At least two of the four possible outcomes could have a major impact on the 2024 presidential election, not to mention Trump’s personal freedom.
A felony conviction could harm Trump’s bid for the presidency. Recent polling suggests that if Trump were convicted of a felony, there could be as much as a 7-point shift from Trump to Biden. That would likely be more than enough keep Trump out of the White House in an election that otherwise appears to be exceedingly close.
It’s more difficult to anticipate the impact of a misdemeanor conviction, but it too would likely reduce Trump’s support among independent voters. A recent Politico/Ipsos poll on the likely impact of a conviction in the hush-money trial found that “a conviction in Manhattan may not doom Trump, but it would do real damage.” The poll didn’t distinguish between a felony conviction and a misdemeanor conviction, so it’s somewhat difficult to interpret. Nevertheless, it doesn’t take a great leap of imagination to believe that a misdemeanor conviction would do at least some harm to Trump’s election prospects.
Acquittal, on the other hand, could lend credence to Trump’s claim that he is the victim of a political witch hunt, and might swing enough voters in his direction to put him back in office.
A hung jury would probably be a wash, fodder for endless debate but not enough to swing enough voters in either direction to have a decisive impact on the election.
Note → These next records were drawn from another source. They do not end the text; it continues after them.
/-- The ENQUIRE a port sends, as a message (R94). -/
def Enquire.message (e : Enquire) : Message :=
  .enquire (BitVec.ofNat 8 e.port) (BitVec.ofNat 16 e.depotId) (BitVec.ofNat 8 e.version)

/-! ### Enumerated fields: positions in the lists where the chapters first give them (R194, log 6) -/

/-- R1: UNSET or SET. -/
def ClockMode.code : ClockMode → Nat
  | .unset => 0 | .set => 1

def SoeSource.code : SoeSource → Nat
  | .unknown => 0 | .enrolled => 1 | .reported => 2 | .integrated => 3

def BlockState.code : BlockState → Nat
  | .enabled => 0 | .blocked => 1

def FaultReason.code : FaultReason → Nat
  | .pilotFault => 0 | .busReported => 1 | .energyStall => 2

def Readiness.code : Readiness → Nat
  | .none => 0 | .away => 1 | .ready => 2 | .onTrack => 3 | .atRisk => 4 | .late => 5 | .overdue => 6

/-- R121: PENDING, OVERDUE or TAKEN. -/
def DepState.position : DepState → Nat
  | .pending => 0 | .overdue => 1 | .taken _ => 2

/-- BUS_LOOKUP's byte for the departure state, in which 0 is absent (section 11.6). -/
def DepState.code (d : DepState) : Nat := d.position + 1

def PlanClass.code : PlanClass → Nat
  | .priority => 0 | .standard => 1

def StepKind.code : StepKind → Nat
  | .importTo => 0 | .exportTo => 1 | .holdUntil => 2

def StepCond.code : StepCond → Nat
  | .timedWait => 0 | .soeWait => 1 | .active => 2

def PlanState.code : PlanState → Nat
  | .queued => 0 | .running => 1 | .paused => 2 | .done => 3 | .stopped => 4 | .cancelled => 5 | .returned => 6

def PlanOutcome.code : PlanOutcome → Nat
  | .complete => 0 | .deadline => 1 | .busFault => 2 | .cancelled => 3 | .busBlocked => 4

def PortState.code : PortState → Nat
  | .offline => 0 | .vacant => 1 | .detecting => 2 | .identifying => 3 | .connected => 4
  | .energizing => 5 | .energized => 6 | .closing => 7 | .held => 8 | .faulted => 9

def Dir.code : Dir → Nat
  | .imp => 0 | .exp => 1 | .none => 2

def PortTarget.code : PortTarget → Nat
  | .offline => 0 | .vacant => 1 | .reidentify => 2

/-- The pending target's own list is OFFLINE, REIDENTIFY (R64): VACANT is no pending target (R81). -/
def PortTarget.pendingPosition : PortTarget → Option Nat
  | .offline => some 0 | .vacant => none | .reidentify => some 1

def TransitionOutcome.code : TransitionOutcome → Nat
  | .reached => 0 | .dropped => 1 | .cancelled => 2

def PortFault.code : PortFault → Nat
  | .failClose => 0 | .drop => 1 | .weld => 2 | .meterDirection => 3

/-- R135: STOPPED or RUNNING. -/
def runStateCode (running : Bool) : Nat := if running then 1 else 0

/-- R135: B, C or none. -/
def SplitTier.code : SplitTier → Nat
  | .b => 0 | .c => 1 | .none => 2

def CommitState.code : CommitState → Nat
  | .pending => 0 | .armed => 1 | .active => 2 | .met => 3 | .shortfall => 4 | .interrupted => 5
  | .notDispatched => 6 | .withdrawn => 7

/-- The outcome field has a list of its own, MET, SHORTFALL, INTERRUPTED, NOT_DISPATCHED or WITHDRAWN (R158): the
final states alone. -/
def CommitState.outcomeCode : CommitState → Option Nat
  | .pending | .armed | .active => none
  | .met => some 0 | .shortfall => some 1 | .interrupted => some 2 | .notDispatched => some 3
  | .withdrawn => some 4

def WindowPhase.code : WindowPhase → Nat
  | .ahead => 0 | .opened => 1

def DispatchSource.code : DispatchSource → Nat
  | .request => 0 | .line => 1

/-- R165: the filtered level of GRID_DISPATCH, ASSERTED or DEASSERTED. -/
def dispatchLevelCode (asserted : Bool) : Nat := if asserted then 0 else 1

/-- R176: SET or CLEAR. The status word's latch bit has its own number, 1 for SET (R184). -/
def latchCode (latch : Bool) : Nat := if latch then 0 else 1

def pilotCode : PilotLevel → Nat
  | .none => 0 | .plugged => 1 | .ready => 2 | .fault => 3

def levelCode : Level → Nat
  | .low => 0 | .high => 1

def contactCode : Contact → Nat
  | .opened => 0 | .closed => 1

/-- 1 for yes, set or present, 0 otherwise. The manual gives these numbers for a presence bit, the enable bit and
the stall timer's state; for a yes-or-no or set-or-clear byte of section 11.6 they are the model's choice
(log 43). -/
def boolCode (b : Bool) : Nat := if b then 1 else 0

/-! ### PLAN_SUBMIT's step form (section 11.6), as PLAN_LOOKUP gives it (03 R62) -/

/-- A step's optional time at an offset of the 14-byte form; what the four bytes of an absent time hold is
not stated, and is a free value (log 36). -/
def stepTime (offset : Nat) : Option Nat → List Byte
  | some t => leBytes 4 t
  | none => (List.range 4).map fun k => Config.absentStepByte (offset + k)

/-- A stored step in the 14-byte form. -/
def PlanStep.bytes (st : PlanStep) : List Byte :=
  leBytes 2 (st.kind.code * 16384 + boolCode st.notBefore.isSome * 8192
      + boolCode st.endBy.isSome * 4096 + st.cap / 100)
    ++ leBytes 4 st.value ++ stepTime 6 st.notBefore ++ stepTime 10 st.endBy

/-- R62: a step beyond the step count is 14 zero bytes. -/
def stepBytes : Option PlanStep → List Byte
  | some st => st.bytes
  | none => zeroBytes 14

/-- A step record of PLAN_SUBMIT read from its 14 bytes. -/
def rawStepOfBytes (bs : List Byte) : RawStep where
  head := BitVec.ofNat 16 (leValue (bs.take 2))
  value := BitVec.ofNat 32 (leValue ((bs.drop 2).take 4))
  notBefore := BitVec.ofNat 32 (leValue ((bs.drop 6).take 4))
  endBy := BitVec.ofNat 32 (leValue ((bs.drop 10).take 4))

/-! ### The request record (section 11.6) -/

/-- The fields of a 64-byte request record: tag, kind, flags, key, and the 56 bytes of the payload. -/
structure RequestRecord where
  tag     : Half
  kind    : Byte
  flags   : Byte
  key     : Word
  payload : List Byte
deriving DecidableEq, Repr

/-- R194: tag in bytes 0 and 1, kind in byte 2, flags in byte 3, key in bytes 4 to 7, payload from byte 8. -/
def requestRecordOfBytes (bs : List Byte) : RequestRecord where
  tag := BitVec.ofNat 16 (leValue (bs.take 2))
  kind := bs.getD 2 0
  flags := bs.getD 3 0
  key := BitVec.ofNat 32 (leValue ((bs.drop 4).take 4))
  payload := (bs.drop 8).take 56

/-- R194: the bytes of a request record. -/
def RequestRecord.bytes (r : RequestRecord) : List Byte :=
  leBytes 2 r.tag.toNat ++ [r.kind, r.flags] ++ leBytes 4 r.key.toNat ++ r.payload

/-- The part of a request header that an effect reads. -/
def RequestRecord.hdr (r : RequestRecord) : ReqHeader := ⟨r.tag, r.flags, r.key⟩

/-- R194: step k of PLAN_SUBMIT, counted from 0: 14 bytes from payload byte 14 k, which is record byte 8,
22, 36 or 50. -/
def RequestRecord.step (k : Nat) (r : RequestRecord) : RawStep :=
  rawStepOfBytes ((r.payload.drop (14 * k)).take 14)

/-- The body that a record spells: the kinds that carry no payload, PLAN_SUBMIT, and a kind that is not
recognised (R188). The fields of the other kinds have no byte layout in section 11.6 (log 5). -/
def RequestRecord.body (r : RequestRecord) : Option ReqBody :=
  match r.kind.toNat with
  | 7 => some .busRetire
  | 8 => some .busLookup
  | 9 => some .busPlans
  | 10 => some .busUnblock
  | 12 => some .departureClear
  | 13 => some (.planSubmit (r.step 0) (r.step 1) (r.step 2) (r.step 3))
  | 14 => some .planCancel
  | 15 => some .planRetire
  | 16 => some .planLookup
  | 21 => some .allocStart
  | 22 => some .allocStop
  | 25 => some .commitWithdraw
  | 26 => some .commitDispatch
  | 27 => some .commitRelease
  | 28 => some .commitLookup
  | 29 => some .commitRetire
  | 30 => some .clearTrip
  | 31 => some .keepalive
  | 32 => some .attentionScan
  | k => if k = 0 ∨ 33 < k then some (.unknownKind r.kind) else none

/-- The request that 64 bytes of the request ring spell, where section 11.6 lays its kind's payload out. -/
def requestOfBytes (bs : List Byte) : Option Request :=
  let r := requestRecordOfBytes bs
  r.body.map fun b => ⟨r.hdr, b⟩

/-! ### BUS_LOOKUP (section 11.6) -/

/-- A 3-byte SoE field: 16,777,215 is UNKNOWN, or an absent pair. -/
def soe3 (v : Option Nat) : List Byte := leBytes 3 (v.getD 16777215)

/-- A signed value in n bytes, two's complement. -/
def leSigned (n : Nat) (v : Int) : List Byte := leBytes n (v % ((256 : Int) ^ n)).toNat

/-- View 0 of BUS_LOOKUP; `running` is the id of the running plan. V2G permitted is 1 for yes (log 43); the bits
of bytes 46 to 47 above the ten flags are 0 (log 44). -/
def busView0 (slot : Nat) (b : Bus) (running : Option SlotId) : List Byte :=
  leBytes 1 slot ++ leBytes 2 b.number ++ leBytes 3 b.capacity ++ leBytes 3 b.importCap
  ++ leBytes 2 b.exportCap ++ leBytes 3 b.floor ++ leBytes 3 b.allowance ++ leBytes 4 b.exportUsed
  ++ soe3 b.soe ++ leBytes 1 b.source.code ++ leBytes 1 (boolCode b.v2g)
  ++ leBytes 1 (match b.location with | some n => n.val | none => 255)
  ++ leBytes 1 b.block.code
  ++ leBytes 1 (match b.faultReason with | some r => r.code + 1 | none => 0)
  ++ leBytes 2 b.faultCount
  ++ (match b.faultTime with | some t => leBytes 4 t | none => absentBytes 0 31 4)
  ++ soe3 (b.discrepancy.map Discrepancy.reported) ++ soe3 (b.discrepancy.map Discrepancy.integrated)
  ++ (match running with
      | some i => leBytes 2 i.slot ++ leBytes 1 i.generation
      | none => leBytes 2 65535 ++ absentBytes 0 43 1)
  ++ leBytes 1 b.prioList.length ++ leBytes 1 b.stdList.length ++ leBytes 2 b.flags.toNat

/-- View 1 of BUS_LOOKUP. REQ_CLAMPED is 1 when set, slack present 1 when present (log 43). -/
def busView1 (slot : Nat) (b : Bus) : List Byte :=
  leBytes 1 slot ++ leBytes 2 b.number
  ++ (match b.departure with
      | some d =>
        leBytes 1 d.state.code ++ leBytes 1 (boolCode d.reqClamped) ++ leBytes 4 d.tDep
        ++ leBytes 3 d.eReq ++ leBytes 2 d.route
        ++ (match d.state with | .taken a => soe3 a | _ => absentBytes 1 14 3)
      | none => leBytes 1 0 ++ absentBytes 1 4 13)
  ++ leBytes 1 b.readiness.code ++ leBytes 1 (boolCode b.slack.isSome)
  ++ (match b.slack with | some v => leSigned 4 v | none => absentBytes 1 19 4)

/-! ### PORT_LOOKUP (section 11.6) -/

/-- The exchange states of 05 R91. -/
inductive ExchangeState where
  | idle | waiting | session
deriving DecidableEq, Repr

def ExchangeState.code : ExchangeState → Nat
  | .idle => 0 | .waiting => 1 | .session => 2

/-- R91: WAITING while the port is IDENTIFYING, SESSION while a session is present, IDLE otherwise. -/
def Port.exchange (p : Port) : ExchangeState :=
  if p.session.isSome then .session
  else if p.state = .identifying then .waiting
  else .idle

/-- The binding byte: 0 no session, 1 bound, else 2 and the reason's position. -/
def Port.bindingCode (p : Port) : Nat :=
  match p.session with
  | none => 0
  | some x => match x.binding with
    | .bound _ => 1
    | .unidentified .noAnswer => 2
    | .unidentified .unknownBus => 3
    | .unidentified .duplicateBus => 4

/-- Pending target: 0 absent, 1 OFFLINE, 2 REIDENTIFY. A pending target is never VACANT (R81). -/
def pendingCode : Option PortTarget → Nat
  | none => 0
  | some .offline => 1
  | some _ => 2

/-! ### The results whose fields have no byte places -/

/-- R194: the numbers that the enumerated fields of a result hold, in the order of the result's fields; an absent
field holds none. The results given as bytes hold theirs in the bytes, and a yes-or-no field is no such list
(log 43). -/
def Result.numbers : Result → List Nat
  | .timeAndLoad v => [v.mode.code]
  | .enrolled _ _ _ source => [source.code]
  | .busFields _ _ _ _ _ _ _ _ source => [source.code]
  | .planLists _ _ entries => entries.flatMap fun e => [e.2.1.code, e.2.2.code]
  | .departure _ _ _ _ state _ => [state.code]
  | .departureCleared was => (was.map DepState.position).toList
  | .submitted _ state _ _ => [state.code]
  | .planEnded _ state outcome _ _ _ => state.code :: (outcome.map PlanOutcome.code).toList
  | .planView v =>
    v.cls.code :: ((v.cond.map StepCond.code).toList ++ v.state.code :: (v.outcome.map PlanOutcome.code).toList)
  | .portMoved state pending => state.code :: (pending.bind PortTarget.pendingPosition).toList
  | .portState state => [state.code]
  | .allocSummary running _ summary =>
    runStateCode running :: (summary.map fun m => m.supervision.code).toList
  | .allocPort r => (r.map fun x => [x.1.split.code, x.1.published.dir.code]).getD []
  | .offered _ state phase _ => [state.code, phase.code]
  | .released outcome _ _ _ => outcome.outcomeCode.toList
  | .commitView0 v =>
    [v.state.code, v.phase.code] ++ (v.outcome.bind CommitState.outcomeCode).toList
      ++ [dispatchLevelCode v.lineLevel]
  | .commitView1 v => (v.source.map DispatchSource.code).toList
  | .tripCleared latch _ => [latchCode latch]
  | .supervision before after _ => [before.code, after.code]
  | .scan _ entries => entries.map ScanEntry.category
  | .none | .time _ _ _ | .loadPending _ | .stored _ | .siteParams _ _ | .ratings _ _ _ | .retired _ _
  | .busView _ | .freed _ _ | .planSteps _ _ | .portConfig _ _ _ | .portView _ | .allocTotals _ _ _ _ _
  | .allocNumber _ | .withdrawn _ _ | .dispatched _ _ _ _ | .flags _ => []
Predicting which of these outcomes will prevail on the basis of the factual evidence currently in the public record is a fool’s errand—far more evidence will be introduced at trial than is contained in the court documents filed to date, and facts don’t always win the day in a jury trial, anyway.
The jury’s overall subjective impression of the evidence is at least as likely to be the deciding factor as a rigorous parsing of the underlying facts, probably even more so. Both sides will try to paint their own picture for the jury.
Bragg’s team will try to show that Trump is such a lying, cheating, soulless asshole that he belongs in jail, not the White House. Team Trump will try to convince the jury that, facts be damned, the person at the core of Bragg’s case—Michael Cohen—is so tainted that nothing else matters.
It is a disservice to the American people that this trial won’t be televised. The public will have to glean what it can from the media, and it’s up to each of us to choose where to go for our news and decide who we trust to deliver it.
Making sense of this trial will take some work. But it will be worth it.